Sunday, May 24, 2015

Working Up My TED Talk

I always say that one of the best perks of being an author is befriending other authors I love to read. Here's me and the amazing Jennifer Estep at the RT Convention. I have mad love for her assassin heroine Gin and her Elemental Assassin series. And not only because she's up to 14 books in that series. The woman is a powerhouse. Dayum. We got to sit and have a long conversation, which is just my favorite things about conventions - picking each others' brains, hearing other perspectives on both our art and the business.

It's like having a week's worth of intimate TED talks.

I'm fascinated by TED talks and listen to/watch them over the internet from time to time. Which is saying a lot because I really don't like to spend the chunks of time that can require. My days are pretty packed and stuff like that feels like a diversion from the work I need to accomplish. But I also love the concept - "Ideas Worth Spreading" - and some of the talks have really opened my mind. Some favorites are Amanda Palmer's The Art of Asking, Stella Young's incisive breakdown of "Inspiration Porn," Eli Pariser's eye-opening discussion of online "filter bubbles," and Elizabeth Gilbert's wonderful discussion of creative genius.

(Apologies if I just sent you down a rabbit hole of TED talk watching...)

At any rate, I contemplate sometimes what I would say, given the opportunity to give my own TED talk, which is why I suggested this topic for the Bordello. I figured it would make me think about it in a more focused way and I want to hear what the other Word Whores would say.

But when I sat down to write this post, I still didn't have a clear idea. I have about ten-thousand pieces, but not a single, concise thought. Which left me feeling daunted until I realized that's partly what the TED process is about. A colleague of mine - from the day job - did a local one on drinking water. She told me that she worked and reworked her talk with extensive coaching from the TED people. They kept telling her that they didn't really feel her passion for clean drinking water and that it was a revelatory process for her to dig into what that really meant to her.

The point then, I suppose, is that I wouldn't need a perfectly clear concept to begin with.
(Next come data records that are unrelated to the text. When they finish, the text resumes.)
-- ==== Sys2Proof/Laws/Ops.lean ====
section
/-! SUPPORT. One spec lemma for each shared operation: all it can do, so that proofs cite it instead of unfolding it. -/

namespace Sys2Proof.Machine

/-! ### Operand forms -/

theorem regIndex?_of_names {k : Byte} {r : RegIx} (h : Names k r) : regIndex? k = some r := by
  have hk : k.toNat < 8 := by have := r.isLt; unfold Names at h; omega
  simp only [regIndex?, hk, dite_true, Option.some.injEq]
  exact Fin.ext h

theorem regIndex?_of_gt {k : Byte} (h : 7 < k.toNat) : regIndex? k = none := by
  simp [regIndex?]; omega

/-- Every operand byte names one register or is above 7. -/
theorem names_or_gt (k : Byte) : (∃ r, Names k r) ∨ 7 < k.toNat := by
  by_cases h : k.toNat < 8
  · exact .inl ⟨⟨k.toNat, h⟩, rfl⟩
  · exact .inr (by omega)

theorem withReg_of_names {a : Byte} {r : RegIx} (h : Names a r) (s : State)
    (f : RegIx → Host.Outcome State Fault Refusal) : withReg a s f = f r := by
  simp [withReg, regIndex?_of_names h]

theorem withReg_of_gt {a : Byte} (h : 7 < a.toNat) (s : State)
    (f : RegIx → Host.Outcome State Fault Refusal) : withReg a s f = raise (.registerIndex a s.pc) s := by
  simp [withReg, regIndex?_of_gt h]

/-- All that one register operand can do: go on with its register, or raise the index fault. -/
theorem withReg_cases (a : Byte) (s : State) (f : RegIx → Host.Outcome State Fault Refusal) :
    (∃ r, Names a r ∧ withReg a s f = f r) ∨
      (7 < a.toNat ∧ withReg a s f = .next (s.setFault (.registerIndex a s.pc))) := by
  obtain ⟨r, hr⟩ | h := names_or_gt a
  · exact .inl ⟨r, hr, withReg_of_names hr s f⟩
  · exact .inr ⟨h, withReg_of_gt h s f⟩

/-- All that two register operands can do: go on with both, or raise the index fault of the first bad one (R77). -/
theorem withRegs_cases (a b : Byte) (s : State) (f : RegIx → RegIx → Host.Outcome State Fault Refusal) :
    (∃ ra rb, Names a ra ∧ Names b rb ∧ withRegs a b s f = f ra rb) ∨
      (∃ k, (k = a ∨ k = b) ∧ 7 < k.toNat ∧ withRegs a b s f = .next (s.setFault (.registerIndex k s.pc))) := by
  unfold withRegs
  obtain ⟨ra, ha, e⟩ | ⟨h, e⟩ := withReg_cases a s fun ra => withReg b s fun rb => f ra rb
  · obtain ⟨rb, hb, e'⟩ | ⟨h, e'⟩ := withReg_cases b s fun rb => f ra rb
    · exact .inl ⟨ra, rb, ha, hb, e.trans e'⟩
    · exact .inr ⟨b, .inr rfl, h, e.trans e'⟩
  · exact .inr ⟨a, .inl rfl, h, e⟩

theorem withRegs_of_names {a b : Byte} {ra rb : RegIx} (ha : Names a ra) (hb : Names b rb) (s : State)
    (f : RegIx → RegIx → Host.Outcome State Fault Refusal) : withRegs a b s f = f ra rb := by
  simp only [withRegs, withReg_of_names ha, withReg_of_names hb]

theorem withRegs_of_gt_left {a : Byte} (b : Byte) (h : 7 < a.toNat) (s : State)
    (f : RegIx → RegIx → Host.Outcome State Fault Refusal) :
    withRegs a b s f = .next (s.setFault (.registerIndex a s.pc)) := withReg_of_gt h s _

theorem withRegs_of_gt_right {a b : Byte} (ha : a.toNat ≤ 7) (hb : 7 < b.toNat) (s : State)
    (f : RegIx → RegIx → Host.Outcome State Fault Refusal) :
    withRegs a b s f = .next (s.setFault (.registerIndex b s.pc)) := by
  obtain ⟨r, hr⟩ | h := names_or_gt a
  · rw [withRegs, withReg_of_names hr, withReg_of_gt hb, raise]
  · omega

/-! ### Address arithmetic -/

/-- All that raising `AddressOverflow` does (R170 to R172). -/
theorem overflow_raises (a : Byte) (s : State) : RaisesAddressOverflow a s (overflow a s) :=
  ⟨rfl, rfl, rfl, rfl, rfl, rfl, rfl, rfl, rfl, rfl, wf_overflow a s⟩

theorem overflow_overflowed (a : Byte) (s : State) : (overflow a s).Overflowed := ⟨a, s.pc, rfl⟩

theorem inc8_ok (s : State) (a : Byte) (k : Nat) (h : s.addrOverflow = .wrap ∨ a.toNat + k ≤ 255) :
    inc8 s a k = .ok (a + BitVec.ofNat 8 k) := by
  rw [inc8, if_neg]
  rintro ⟨h1, h2⟩
  obtain h | h := h
  · rw [h] at h1; exact absurd h1 (by decide)
  · omega

theorem dec8_ok (s : State) (a : Byte) (k : Nat) (h : s.addrOverflow = .wrap ∨ k ≤ a.toNat) :
    dec8 s a k = .ok (a - BitVec.ofNat 8 k) := by
  rw [dec8, if_neg]
  rintro ⟨h1, h2⟩
  obtain h | h := h
  · rw [h] at h1; exact absurd h1 (by decide)
  · omega

/-- All that `inc8` can do. -/
theorem inc8_cases (s : State) (a : Byte) (k : Nat) :
    inc8 s a k = .ok (a + BitVec.ofNat 8 k) ∨
      (s.addrOverflow = .fault ∧ 255 < a.toNat + k ∧ inc8 s a k = .error (overflow a s)) := by
  unfold inc8
  split
  · next h => exact .inr ⟨h.1, h.2, rfl⟩
  · exact .inl rfl

/-- All that `dec8` can do. -/
theorem dec8_cases (s : State) (a : Byte) (k : Nat) :
    dec8 s a k = .ok (a - BitVec.ofNat 8 k) ∨
      (s.addrOverflow = .fault ∧ a.toNat < k ∧ dec8 s a k = .error (overflow a s)) := by
  unfold dec8
  split
  · next h => exact .inr ⟨h.1, h.2, rfl⟩
  · exact .inl rfl

/-! ### Push and Pop -/

/-- The state after a Push that raises nothing (R60). -/
def pushed (v : Byte) (s : State) : State := (s.setReg rSP (s.reg rSP - 1#8)).store (s.reg rSP - 1#8) v

/-- The state after a Pop that raises nothing (R61). -/
def popped (s : State) : State := s.setReg rSP (s.reg rSP + 1#8)

/-- All that Push can do. -/
theorem push_cases (v : Byte) (s : State) :
    push v s = .ok (pushed v s) ∨
      (s.addrOverflow = .fault ∧ s.reg rSP = 0#8 ∧ push v s = .error (overflow (s.reg rSP) s)) := by
  obtain h | ⟨h1, h2, h3⟩ := dec8_cases s (s.reg rSP) 1
  · exact .inl (by simp [push, h, pushed])
  · refine .inr ⟨h1, ?_, by simp [push, h3]⟩
    have : (s.reg rSP).toNat = 0 := by omega
    exact BitVec.eq_of_toNat_eq (by simpa using this)

/-- All that Pop can do. -/
theorem pop_cases (s : State) :
    pop s = .ok (s.load (s.reg rSP), popped s) ∨
      (s.addrOverflow = .fault ∧ 255 < (s.reg rSP).toNat + 1 ∧ pop s = .error (overflow (s.reg rSP) s)) := by
  obtain h | ⟨h1, h2, h3⟩ := inc8_cases s (s.reg rSP) 1
  · exact .inl (by simp [pop, h, popped])
  · exact .inr ⟨h1, h2, by simp [pop, h3]⟩

theorem push_ok (v : Byte) (s : State) (h : s.addrOverflow = .wrap ∨ 1 ≤ (s.reg rSP).toNat) :
    push v s = .ok (pushed v s) := by
  simp [push, dec8_ok s _ 1 h, pushed]

theorem pop_ok (s : State) (h : s.addrOverflow = .wrap ∨ (s.reg rSP).toNat + 1 ≤ 255) :
    pop s = .ok (s.load (s.reg rSP), popped s) := by
  simp [pop, inc8_ok s _ 1 h, popped]

/-! ### ADVANCE -/

/-- The common shape of what an instruction leaves of the rest of the state when only `PC` moves. -/
theorem advance_ok (w : Nat) (s : State) (h : CanAdvance w s) :
    advance w false s = .next (s.setPc (s.pc + BitVec.ofNat 8 w)) := by
  simp [advance, inc8_ok s s.pc w h]

/-- ADVANCE past 0xFF under the `fault` setting (R56, R172). -/
theorem advance_overflow (w : Nat) (s : State) (h : s.addrOverflow = .fault) (hn : 255 < s.pc.toNat + w) :
    advance w false s = .next (overflow s.pc s) := by
  simp [advance, inc8, h, hn]

/-- All that ADVANCE can do: leave the state, move `PC` on, or raise `AddressOverflow`. -/
theorem advance_cases (w : Nat) (b : Bool) (s : State) :
    (b = true ∧ advance w b s = .next s) ∨
      (b = false ∧ advance w b s = .next (s.setPc (s.pc + BitVec.ofNat 8 w))) ∨
      (b = false ∧ s.addrOverflow = .fault ∧ 255 < s.pc.toNat + w ∧
        advance w b s = .next (overflow s.pc s)) := by
  cases b with
  | true => exact .inl ⟨rfl, rfl⟩
  | false =>
    obtain h | ⟨h1, h2, h3⟩ := inc8_cases s s.pc w
    · exact .inr (.inl ⟨rfl, by simp [advance, h]⟩)
    · exact .inr (.inr ⟨rfl, h1, h2, by simp [advance, h3]⟩)

/-- A next state of ADVANCE differs from the state before in `PC` at most, or is what raising `AddressOverflow` leaves. -/
theorem advance_next {w : Nat} {b : Bool} {s t : State} (h : advance w b s = .next t) :
    (∃ p, t = s.setPc p) ∨ (b = false ∧ s.addrOverflow = .fault ∧ t = overflow s.pc s) := by
  obtain ⟨-, e⟩ | ⟨-, e⟩ | ⟨hb, hf, -, e⟩ := advance_cases w b s <;> rw [e] at h <;> cases h
  · exact .inl ⟨s.pc, rfl⟩
  · exact .inl ⟨_, rfl⟩
  · exact .inr ⟨hb, hf, rfl⟩

theorem advance_not_refused (w : Nat) (b : Bool) (s : State) (r : Refusal) : advance w b s ≠ .refused r := by
  obtain ⟨-, e⟩ | ⟨-, e⟩ | ⟨-, -, -, e⟩ := advance_cases w b s <;> simp [e]

end Sys2Proof.Machine
end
That's how essay-writing always worked for me. I started with a nugget of an idea, a pivotal moment, and explored it. That's how I cemented my process of writing for discovery, no doubt.

I think I'd want to talk about balance, the concept of the middle path. In my bio, I used to say that I'm a fence-sitter - something I later took out because people interpreted that as me being indecisive, neither here nor there, which isn't very accurate. No, by that I mean that I'm a right-down-the-middle person. On most tests, I come out balanced. I'm equally right- and left-brained. My writing voice is equally male and female. I'm neither Type A nor Type B, but an equal measure of both. Though I come out as an INTJ on the Meyers-Briggs test, I'm mildly so on all four parts and could easily tip into the opposite designation.

Which is why it should be no surprise that I'm both a scientist and a writer of romance and fantasy. Once I told my agent a true story that involved me using a pendulum to dowse and how I inadvertently caught the attention of something vengeful and not-quite human. He exclaimed, "My God, Jeffe - you're a scientist!"

Yes, I am.

And as such, I'm a believer in empirical evidence. This is why I double-majored in college, in biology and comparative religious studies (another two-sided aspect) - because I see both sides of the world. That which is material and that which is immaterial.

That is what I'd talk about.

Wouldn't it be fun if I got to, someday?